When the string "rsSTREAM" occurs in a line of the records, show that line.

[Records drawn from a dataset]
■ ■ ■ ■ ■ ■ ■
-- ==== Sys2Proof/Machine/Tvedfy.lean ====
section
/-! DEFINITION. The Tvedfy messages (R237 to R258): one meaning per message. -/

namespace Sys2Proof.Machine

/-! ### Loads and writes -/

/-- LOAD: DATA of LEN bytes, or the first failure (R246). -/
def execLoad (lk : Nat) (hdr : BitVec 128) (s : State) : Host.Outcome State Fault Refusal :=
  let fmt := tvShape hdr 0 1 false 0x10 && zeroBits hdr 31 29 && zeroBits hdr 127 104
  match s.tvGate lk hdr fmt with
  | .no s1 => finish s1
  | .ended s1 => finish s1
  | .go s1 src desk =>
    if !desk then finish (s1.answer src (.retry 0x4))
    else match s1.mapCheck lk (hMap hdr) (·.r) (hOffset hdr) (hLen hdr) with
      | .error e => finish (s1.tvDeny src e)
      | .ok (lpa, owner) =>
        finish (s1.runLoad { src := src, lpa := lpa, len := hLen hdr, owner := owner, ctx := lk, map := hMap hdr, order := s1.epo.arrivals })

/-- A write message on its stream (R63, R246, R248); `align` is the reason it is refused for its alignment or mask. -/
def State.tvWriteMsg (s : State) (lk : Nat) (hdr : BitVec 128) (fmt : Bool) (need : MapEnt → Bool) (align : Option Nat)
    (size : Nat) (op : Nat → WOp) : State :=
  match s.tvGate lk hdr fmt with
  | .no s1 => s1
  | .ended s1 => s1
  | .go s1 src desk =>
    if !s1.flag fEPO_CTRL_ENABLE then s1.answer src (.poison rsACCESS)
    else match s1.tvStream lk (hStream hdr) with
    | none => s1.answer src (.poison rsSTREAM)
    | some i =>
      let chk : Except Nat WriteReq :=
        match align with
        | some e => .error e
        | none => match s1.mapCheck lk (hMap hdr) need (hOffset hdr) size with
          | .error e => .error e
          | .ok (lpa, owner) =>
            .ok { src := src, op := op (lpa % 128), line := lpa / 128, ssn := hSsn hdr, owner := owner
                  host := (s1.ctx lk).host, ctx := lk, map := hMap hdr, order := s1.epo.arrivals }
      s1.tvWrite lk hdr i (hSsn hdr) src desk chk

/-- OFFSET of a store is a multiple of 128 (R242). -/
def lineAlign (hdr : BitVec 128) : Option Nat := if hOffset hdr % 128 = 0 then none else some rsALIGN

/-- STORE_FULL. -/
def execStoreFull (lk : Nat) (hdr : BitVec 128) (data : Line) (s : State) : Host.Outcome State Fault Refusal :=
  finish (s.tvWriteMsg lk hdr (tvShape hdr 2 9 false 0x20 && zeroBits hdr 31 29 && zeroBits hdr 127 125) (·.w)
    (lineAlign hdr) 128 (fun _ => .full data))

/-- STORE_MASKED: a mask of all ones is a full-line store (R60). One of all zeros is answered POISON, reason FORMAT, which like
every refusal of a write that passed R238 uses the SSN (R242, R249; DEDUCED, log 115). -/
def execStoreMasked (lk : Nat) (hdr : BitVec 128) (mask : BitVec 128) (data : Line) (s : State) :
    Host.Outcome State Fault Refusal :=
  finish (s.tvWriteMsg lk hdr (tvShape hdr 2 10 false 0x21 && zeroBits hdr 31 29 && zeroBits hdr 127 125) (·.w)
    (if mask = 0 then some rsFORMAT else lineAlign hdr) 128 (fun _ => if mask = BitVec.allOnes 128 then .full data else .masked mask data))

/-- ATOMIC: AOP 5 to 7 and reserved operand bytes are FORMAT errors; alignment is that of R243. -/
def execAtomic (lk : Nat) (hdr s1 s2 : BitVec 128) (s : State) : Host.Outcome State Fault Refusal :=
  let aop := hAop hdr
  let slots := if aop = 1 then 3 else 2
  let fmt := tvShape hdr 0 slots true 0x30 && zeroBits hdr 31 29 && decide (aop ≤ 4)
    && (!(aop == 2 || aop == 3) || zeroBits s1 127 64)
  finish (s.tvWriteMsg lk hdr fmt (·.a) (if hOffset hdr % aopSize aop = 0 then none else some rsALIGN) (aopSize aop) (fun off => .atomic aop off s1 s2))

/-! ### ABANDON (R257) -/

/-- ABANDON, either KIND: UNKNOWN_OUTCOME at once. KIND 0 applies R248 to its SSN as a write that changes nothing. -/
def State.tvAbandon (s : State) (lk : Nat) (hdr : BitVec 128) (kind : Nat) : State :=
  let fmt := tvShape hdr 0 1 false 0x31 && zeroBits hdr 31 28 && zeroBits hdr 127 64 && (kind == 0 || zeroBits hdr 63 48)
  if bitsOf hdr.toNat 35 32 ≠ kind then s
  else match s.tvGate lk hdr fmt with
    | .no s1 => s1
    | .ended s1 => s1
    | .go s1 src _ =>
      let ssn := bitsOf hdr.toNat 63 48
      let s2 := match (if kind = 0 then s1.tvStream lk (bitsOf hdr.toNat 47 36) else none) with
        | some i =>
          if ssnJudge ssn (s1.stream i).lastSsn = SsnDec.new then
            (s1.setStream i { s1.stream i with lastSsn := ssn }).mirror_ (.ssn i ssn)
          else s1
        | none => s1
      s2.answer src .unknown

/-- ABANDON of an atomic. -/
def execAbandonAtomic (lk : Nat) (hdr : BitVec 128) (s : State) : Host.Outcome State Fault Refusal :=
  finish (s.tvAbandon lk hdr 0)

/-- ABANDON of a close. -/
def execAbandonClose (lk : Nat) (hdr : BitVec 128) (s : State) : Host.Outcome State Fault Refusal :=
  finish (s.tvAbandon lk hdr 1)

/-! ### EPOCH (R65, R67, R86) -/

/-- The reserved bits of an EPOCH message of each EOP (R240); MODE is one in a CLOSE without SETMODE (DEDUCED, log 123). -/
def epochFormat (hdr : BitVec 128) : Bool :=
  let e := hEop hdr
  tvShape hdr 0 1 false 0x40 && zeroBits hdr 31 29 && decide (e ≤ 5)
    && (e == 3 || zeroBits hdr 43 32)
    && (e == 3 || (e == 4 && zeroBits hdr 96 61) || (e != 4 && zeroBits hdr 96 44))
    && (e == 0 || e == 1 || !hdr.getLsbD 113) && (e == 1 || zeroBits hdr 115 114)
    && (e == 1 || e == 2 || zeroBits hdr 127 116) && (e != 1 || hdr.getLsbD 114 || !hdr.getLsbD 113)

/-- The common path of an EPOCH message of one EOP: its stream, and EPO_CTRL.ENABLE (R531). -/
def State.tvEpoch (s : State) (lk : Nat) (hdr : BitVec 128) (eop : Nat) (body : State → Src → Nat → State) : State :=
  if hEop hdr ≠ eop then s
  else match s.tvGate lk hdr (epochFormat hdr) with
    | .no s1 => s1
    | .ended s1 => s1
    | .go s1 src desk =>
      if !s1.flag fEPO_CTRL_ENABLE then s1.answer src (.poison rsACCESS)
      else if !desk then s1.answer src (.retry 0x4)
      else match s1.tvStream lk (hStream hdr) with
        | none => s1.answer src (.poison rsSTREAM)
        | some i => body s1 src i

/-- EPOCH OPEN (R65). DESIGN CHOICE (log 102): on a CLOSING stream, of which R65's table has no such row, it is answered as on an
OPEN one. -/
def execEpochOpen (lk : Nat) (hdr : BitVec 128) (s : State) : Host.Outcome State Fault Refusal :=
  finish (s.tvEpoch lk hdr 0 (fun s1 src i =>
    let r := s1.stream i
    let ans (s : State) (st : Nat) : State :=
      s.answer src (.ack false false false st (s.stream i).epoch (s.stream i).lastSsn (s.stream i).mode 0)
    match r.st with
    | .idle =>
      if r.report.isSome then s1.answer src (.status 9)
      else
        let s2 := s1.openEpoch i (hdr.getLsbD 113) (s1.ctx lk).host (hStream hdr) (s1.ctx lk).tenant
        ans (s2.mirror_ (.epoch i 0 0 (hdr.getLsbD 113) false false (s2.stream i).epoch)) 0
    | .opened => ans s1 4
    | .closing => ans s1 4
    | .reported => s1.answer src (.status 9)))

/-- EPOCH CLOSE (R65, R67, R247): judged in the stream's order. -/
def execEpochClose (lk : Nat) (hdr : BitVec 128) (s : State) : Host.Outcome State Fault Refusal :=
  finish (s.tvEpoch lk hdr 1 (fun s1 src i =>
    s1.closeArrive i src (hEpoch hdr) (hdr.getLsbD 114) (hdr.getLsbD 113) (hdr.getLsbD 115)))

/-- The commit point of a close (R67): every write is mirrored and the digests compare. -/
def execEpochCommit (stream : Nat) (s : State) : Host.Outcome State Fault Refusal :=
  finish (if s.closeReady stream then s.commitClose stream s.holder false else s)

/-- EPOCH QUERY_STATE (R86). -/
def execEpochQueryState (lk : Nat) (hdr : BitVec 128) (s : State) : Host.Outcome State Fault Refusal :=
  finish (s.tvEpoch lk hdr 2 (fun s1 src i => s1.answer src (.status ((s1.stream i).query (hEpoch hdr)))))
■ ■ ■ ■ ■ ■ ■
- [ANSWER BOX]:
    | none => s1.answer src (.poison rsSTREAM)
        | none => s1.answer src (.poison rsSTREAM)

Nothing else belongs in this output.